In 2015, the Bishop of Oslo was charged with fraud for inflating membership rolls for the
Catholic Church in Norway and the diocese had to repay some of its subsidy.
In 2018, Pope Francis criticized the selling of Masses for the
dead, stating, "the Mass is not paid for, redemption is free, if I want
to make an offering, well and good, but Mass is free." In response, Archbishop
Julian Leow Beng Kim
and two bishops put out a press release reminding Catholics that
according to canon law, "any priest celebrating or concelebrating is
permitted to receive an offering to apply the Mass for a specific
intention."
Sexual abuse scandals
In January 2002, allegations of priests
sexually abusing children
were widely reported in the news media. A survey of the 10 largest U.S.

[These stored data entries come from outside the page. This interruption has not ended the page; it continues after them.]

/-- The mesh takes a flit of KIND 1 or 2 for this die straight to the die's memory controller (R317). -/
def Die.localRequest (x : Die) (d : Nat) (f : QFlit) : Bool :=
  decide (f.src < 288) && hKind f.hdr != 0 && hDie f.hdr == x.number d

/-- A flit of a packet that the die holds takes its place in the relay store: the egress, the beat
and the flit time that the port table or an INTAKE entry reserves (R321, R322, R422). -/
def Die.place (x : Die) (d ref : Nat) (f : QFlit) : Die :=
  let (x, f) :=
    if !x.localRequest d f then (x, x.slotted d (x.route (hEpoch f.hdr) (hRoute f.hdr)) ref f)
    else if f.fidx = 0 then x.requestSlot f
    else (x, x.requestNext d f)
  -- what an earlier die or queue made late has no place here (R324)
  let f := if f.late then { f with due := 0, time := 0 } else f
  { x.reserve d f with relay := x.relay ++ [f] }

/-- A fault that a step of the link switch finds: KIND and TIME_STOP_DETAIL. -/
abbrev Found := List (Nat × W64)

/-- The fault of a cycle is recorded: of several the one with the lowest KIND (R327). -/
def State.recordFound (s : State) (d : Nat) : Found → State
  | [] => s
  | b :: bs =>
    let b := bs.foldl (fun (a c : Nat × W64) => if c.1 < a.1 then c else a) b
    s.dieFault d b.1 b.2

/-- A flit comes out of a crossing queue into the link switch, or from an endpoint; the header of flit 0 is
checked (R319, log 20). -/
def State.takeFound (s : State) (d : Nat) (f : QFlit) : State × Found :=
  let own := (s.die d).localRequest d f
  if !own && s.strayBank d f.hdr then (s.modDie d fun x => { x with relay := x.relay ++ [{ f with egress := egNone }] }, [])
  else if !own && !s.headerGood d f.hdr then
    (s, if f.fidx = 0 then [(0x21, stopDetailAt 0 0 f.hdr)] else [])
  else (s.modDie d (·.place d f.beat f), [])

/-- A flit that an endpoint of the die emits enters the link switch. -/
def State.takeFlit (s : State) (d : Nat) (f : QFlit) : State :=
  let (s, bad) := s.takeFound d f
  s.recordFound d bad

/-- The link switch sees the entries of the regions' queues toward it that are there `ps` picoseconds into the slot, in
push order, and gives them their places (R242, R322). -/
def State.drainQueues (s : State) (d ps : Nat) : State × Found :=
  (List.range 4).foldl (fun (a : State × Found) r =>
    let q := qKey r qSwitch
    let x := a.1.die d
    let fs := (x.queue q).filter (x.sees · ps)
    if fs.isEmpty then a
    else fs.foldl (fun (a : State × Found) f =>
        let (s, bad) := a.1.takeFound d f
        (s, a.2 ++ bad))
      (a.1.setDie d (x.setQueue q ((x.queue q).filter (!x.sees · ps))), a.2)) (s, [])

/-- Equalisers release the flits of the die's job beat; they can leave in later beats only (R322, R323). -/
def Die.releaseEq (x : Die) (d : Nat) : Die :=
  let due := x.eq.filter fun e => decide (e.release ≤ x.beatNow)
  due.foldl (fun x e => x.place d e.release e.flit)
    { x with eq := x.eq.filter fun e => decide (x.beatNow < e.release) }
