-- ==== Sys2Proof/Machine/Contexts.lean ====
section
/-! DEFINITION. The context commands (R464 to R468, R471). -/

namespace Sys2Proof.Machine

/-! ## The adapter area (R410, R468) -/

/-- Units of the adapter area. -/
abbrev adapterUnits : Nat := 0x8000000

/-- First unit of an adapter region within the area of its E-die. -/
def adapterUnit (e : Nat) (base : W64) : Nat := lpddrUnit base - regionOff e 5 / 64

/-- Adapter regions in use on an E-die: first unit and length, both within the area. -/
def Die.adapters (x : Die) (e : Nat) : List (Nat × Nat) :=
  (x.ctx.records.filter fun r => r.2.adapterLen != 0).map fun r =>
    (adapterUnit e r.2.adapterBase, r.2.adapterLen.toNat)

/-- A run of units is free in the area. -/
def adapterFree (used : List (Nat × Nat)) (u n : Nat) : Bool :=
  decide (u + n ≤ adapterUnits) && used.all fun a => decide (u + n ≤ a.1) || decide (a.1 + a.2 ≤ u)

/-- Where a new adapter region goes: the spec leaves the place open, so it is a free place when that
is free, else one of the places behind another region; `none` when there is no room (log 1). -/
def adapterPlace (used : List (Nat × Nat)) (n : Nat) (free : W64) : Option Nat :=
  let u := free.toNat % adapterUnits
  if adapterFree used u n then some u
  else ((0 :: used.map fun a => a.1 + a.2).filter fun v => adapterFree used v n).head?

/-- Fabric address of a unit of the adapter area. -/
def State.adapterAddr (s : State) (e u : Nat) : W64 :=
  BitVec.ofNat 64 (s.dieNumber e * 2 ^ 48 + 0x2000000000 + regionOff e 5 + 64 * u)

/-! ## What the commands share -/

/-- Completes a context command. -/
def State.ctxDone (s : State) (cmd : CmdRef) (c : Desc) (status : Nat) : State :=
  s.complete cmd status (context := c.context)

/-- Runs a context command on the record of its context, unless a field is reserved or out of range
(status 0x01). The home engine performs nothing while its die is in reset. -/
def ctxCommand (r : RingRef) (c : Desc) (good : Bool) (s : State)
    (act : Nat → Nat → CmdRef → Ctx → State → State) : Out :=
  let (e, i) := ctxHome (c.context.toNat % 2 ^ 18)
  if (s.die e).inReset || !s.ready r c e then .next s
  else
    let (s, cmd) := s.takeCmd r c
    if !cmdClean c false || !good then .next (s.ctxDone cmd c 0x01)
    else .next (act e i cmd ((s.die e).ctx.ctx i) s)

/-! ## OPEN_CONTEXT -/

def openClass (c : Desc) : Nat := cArg c 0x19 1
def openCring (c : Desc) : Nat := cArg c 0x1A 1
def openModify (c : Desc) : Bool := bitOf c.args 0

/-- The arguments of OPEN_CONTEXT are in range and hold no reserved bit. -/
def openGood (c : Desc) : Bool :=
  argsClean c [(0, 1), wholeArg 0x19 1, wholeArg 0x1A 1, wholeArg 0x1C 2, wholeArg 0x20 8,
      wholeArg 0x28 8, wholeArg 0x30 8, wholeArg 0x38 1, wholeArg 0x3C 4]
    && cArg c 0x1C 2 != 0xFFFF && decide (openClass c ≤ 3) && decide (openCring c ≤ 63) && decide (cArg c 0x38 1 ≤ 1)

/-- Opens an idle context (R468). -/
def State.openCtx (s : State) (r : RingRef) (c : Desc) (e i : Nat) (cmd : CmdRef) (y : Ctx) :
    State :=
  let n := cArg c 0x3C 4
  if y.state ≠ .idle then s.ctxDone cmd c 0x02
  else
    let place := if n = 0 then some 0
      else adapterPlace ((s.die e).adapters e) n (Config.freeWord s.fz)
    match place with
    | none => s.used.ctxDone cmd c 0x08
    | some u =>
      let base := if n = 0 then 0 else s.adapterAddr e u
      let s := s.used.modCtx e i fun _ =>
        { Ctx.reset with
          state := .queued, cls := openClass c, eff := openClass c
          wsid := BitVec.ofNat 16 (cArg c 0x1C 2), active := BitVec.ofNat 16 (cArg c 0x1C 2)
          submitPort := r.port, cring := openCring c
          userTag := BitVec.ofNat 64 (cArg c 0x20 8), kvBase := BitVec.ofNat 64 (cArg c 0x28 8)
          kvLen := BitVec.ofNat 64 (cArg c 0x30 8), kvTier := BitVec.ofNat 8 (cArg c 0x38 1)
          adapterBase := base, adapterLen := BitVec.ofNat 32 n }
      s.ctxDone cmd c 0

def execOpenContext (r : RingRef) (c : Desc) (s : State) : Out :=
  if openModify c then .next s
  else ctxCommand r c (openGood c) s fun e i cmd y s => s.openCtx r c e i cmd y

/-- Rewrites CLASS, CRING, WSID and USER_TAG of an open context; the new WSID comes into force at the next
batch boundary (R437, R468). -/
def execOpenContextModify (r : RingRef) (c : Desc) (s : State) : Out :=
  if !openModify c then .next s
  else ctxCommand r c (openGood c) s fun e i cmd y s =>
    if y.state = .idle then s.ctxDone cmd c 0x02
    else if y.state = .faulted then s.ctxDone cmd c 0x03
    else
      (s.modCtx e i fun y => { y with
        cls := openClass c, cring := openCring c, wsid := BitVec.ofNat 16 (cArg c 0x1C 2)
        userTag := BitVec.ofNat 64 (cArg c 0x20 8) }).ctxDone cmd c 0

/-! ## CLOSE_CONTEXT -/

/-- Closes a context at once, or at the end of its batch (R468). DEDUCED: a FAULTED context that is closed while an
earlier close of it still waits for the end of its batch is closed now, and both commands complete (log 45). -/
def execCloseContext (r : RingRef) (c : Desc) (s : State) : Out :=
  ctxCommand r c (argsClean c []) s fun e i cmd y s =>
    match y.state with
    | .idle => s.ctxDone cmd c 0x02
    | .queued | .faulted =>
      (if y.closing.isSome then s.finishClose e i else s.closeCtx e i).ctxDone cmd c 0
    | _ =>
      if y.closing.isSome then s.ctxDone cmd c 0x03
      else s.modCtx e i fun y => { y with closing := some cmd }

/-! ## APPEND_INPUT and FETCH_RESULT -/

/-- The entry that a command adds. -/
def entryOf (c : Desc) (p : Fin 2) : CtxEntry :=
  { addr := BitVec.ofNat 64 (cArg c 0x18 8), length := cArg c 0x20 4, offset := 0, port := p }

/-- The host address is aligned, LENGTH is a multiple of 64 and not 0 (R464). -/
def entryGood (c : Desc) : Bool :=
  argsClean c [wholeArg 0x18 8, wholeArg 0x20 4] && cArg c 0x18 8 % 64 == 0
    && cArg c 0x20 4 % 64 == 0 && cArg c 0x20 4 != 0

/-- Adds an entry to a context that is open and not FAULTED and has room for it. -/
def State.addEntry (s : State) (c : Desc) (e i : Nat) (cmd : CmdRef) (y : Ctx) (n : Nat)
    (f : Ctx → Ctx) : State :=
  if y.state = .idle then s.ctxDone cmd c 0x02
  else if y.state = .faulted then s.ctxDone cmd c 0x03
  else if 4 ≤ n then s.ctxDone cmd c 0x06
  else (s.modCtx e i f).ctxDone cmd c 0

def execAppendInput (r : RingRef) (c : Desc) (s : State) : Out :=
  ctxCommand r c (entryGood c) s fun e i cmd y s =>
    s.addEntry c e i cmd y y.inputs.length fun y =>
      { y with inputs := y.inputs ++ [entryOf c r.port], submitPort := r.port }

def execFetchResult (r : RingRef) (c : Desc) (s : State) : Out :=
  ctxCommand r c (entryGood c) s fun e i cmd y s =>
    s.addEntry c e i cmd y y.outputs.length fun y =>
      { y with outputs := y.outputs ++ [entryOf c r.port], submitPort := r.port }

end Sys2Proof.Machine
end

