-- ==== Sys2Proof/Machine/Power.lean ====
section
/-! DEFINITION. Power: input samples, the alarm, the clamp and the trips, the power states, wakes and
restores (R523 to R536, R543 to R548). -/

namespace Sys2Proof.Machine

/-! ## Input samples (R523, R525) -/

/-- One more sample in a row out of range, with the extreme voltage of the run. -/
def runOn (r : Option (Nat × Nat)) (v : Nat) (ext : Nat → Nat → Nat) : Option (Nat × Nat) :=
  match r with
  | some (n, e) => some (n + 1, ext e v)
  | none => some (1, v)

/-- A run of samples that has ended within 10 ms was ridden through and is logged. -/
def State.endRun (s : State) (r : Option (Nat × Nat)) (code : Nat) : State :=
  match r with
  | some (n, e) =>
    if n ≤ 1000 ∧ s.germ.rails = .on then s.logEvent d32 code (BitVec.ofNat 64 e) else s
  | none => s

/-- Samples in a second, and in 10 ms. -/
abbrev secondSamples : Nat := 100000
abbrev centiSamples : Nat := 1000

/-- The sum of the newest `n` samples of power. DESIGN CHOICE: before there are `n`, those that are missing count as
zero (log 86). -/
def powerSum (ps : List Nat) (n : Nat) : Nat := (ps.take n).foldl (· + ·) 0

/-- Their mean in W. The spec does not say how it is rounded: it is one of the two nearest whole numbers, as the command
says (log 86). -/
def powerMean (ps : List Nat) (n : Nat) (up : Bool) : Nat :=
  (powerSum ps n + if up then 65536 * n - 1 else 0) / (65536 * n)

/-- The power alarm follows the mean of the last second (R525). -/
def State.powerAlarm (s : State) (up : Bool) : State :=
  let sum := powerSum s.germ.powers secondSamples
  let unit := 65536 * secondSamples
  if 4000 * unit < sum then
    if s.pwrBit 24 then s
    else
      let s := (s.setPwr 24 24 1).modDie d32 (·.bump rPowerAlarms)
      if s.germ.rails = .on then s.logEvent d32 0x81 (BitVec.ofNat 64 (powerMean s.germ.powers secondSamples up)) else s
  else if sum < 3900 * unit then s.setPwr 24 24 0
  else s

/-- PWR_INPUT and PWR_MODULE_POWER after a sample (R541). -/
def Die.showInput (x : Die) (v i : Nat) (ps : List Nat) (upSecond upCenti : Bool) : Die :=
  let x := x.setReg rPwrInput (BitVec.ofNat 64 (v * 2 ^ 16 + i))
  let peak := max (x.field d32 rModulePower 15 0) (powerMean ps centiSamples upCenti)
  x.setReg rModulePower (BitVec.ofNat 64 (powerMean ps secondSamples upSecond * 2 ^ 16 + peak))

/-- What the germ keeps of its samples, one more taken. -/
def Germ.sample (g : Germ) (v i : Nat) : Germ :=
  { g with
    powers := (v * i :: g.powers).take secondSamples
    clampRun := if 4200 * 65536 ≤ v * i then min (g.clampRun + 1) 1000 else 0
    lowRun := if v < 34 * 256 then g.lowRun + 1 else 0
    underRun := if v < 38 * 256 then runOn g.underRun v min else none
    overRun := if 50 * 256 < v then runOn g.overRun v max else none }

/-- The germ samples voltage and current, in 1/256 V and A; the command says whether each mean is rounded up to W (R523,
R525). -/
def execInputPowerSample (voltage current : BitVec 16) (upSecond upCenti : Bool) (s : State) : Out :=
  if s.germ.rails = .lost then .next s
  else
    let v := voltage.toNat
    let i := current.toNat
    let g := s.germ
    let s := if v < 38 * 256 then s else s.endRun g.underRun 0x85
    let s := if 50 * 256 < v then s else s.endRun g.overRun 0x86
    let s := (s.modGerm (·.sample v i)).modDie d32 (·.showInput v i (g.sample v i).powers upSecond upCenti)
    .next (s.powerAlarm upSecond)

dioceses found 234 priests from a total 25,616 in those dioceses, have
had allegations of sexual abuse made against them in the last 50 years.
The report does not state how many of these have been proven in court. Victims of such abuse filed lawsuits against a number of dioceses, resulting in
multi-million dollar settlements
in some cases. In response, in June 2002, the United States Conference
of Catholic Bishops initiated strict new guidelines ("zero tolerance")
for the protection of children and youth in Catholic institutions across
the country. In February 2019, the Catholic Church held a
worldwide summit of bishops in Rome to discuss the steps that can be taken to prevent the sexual abuse of children and vulnerable adults.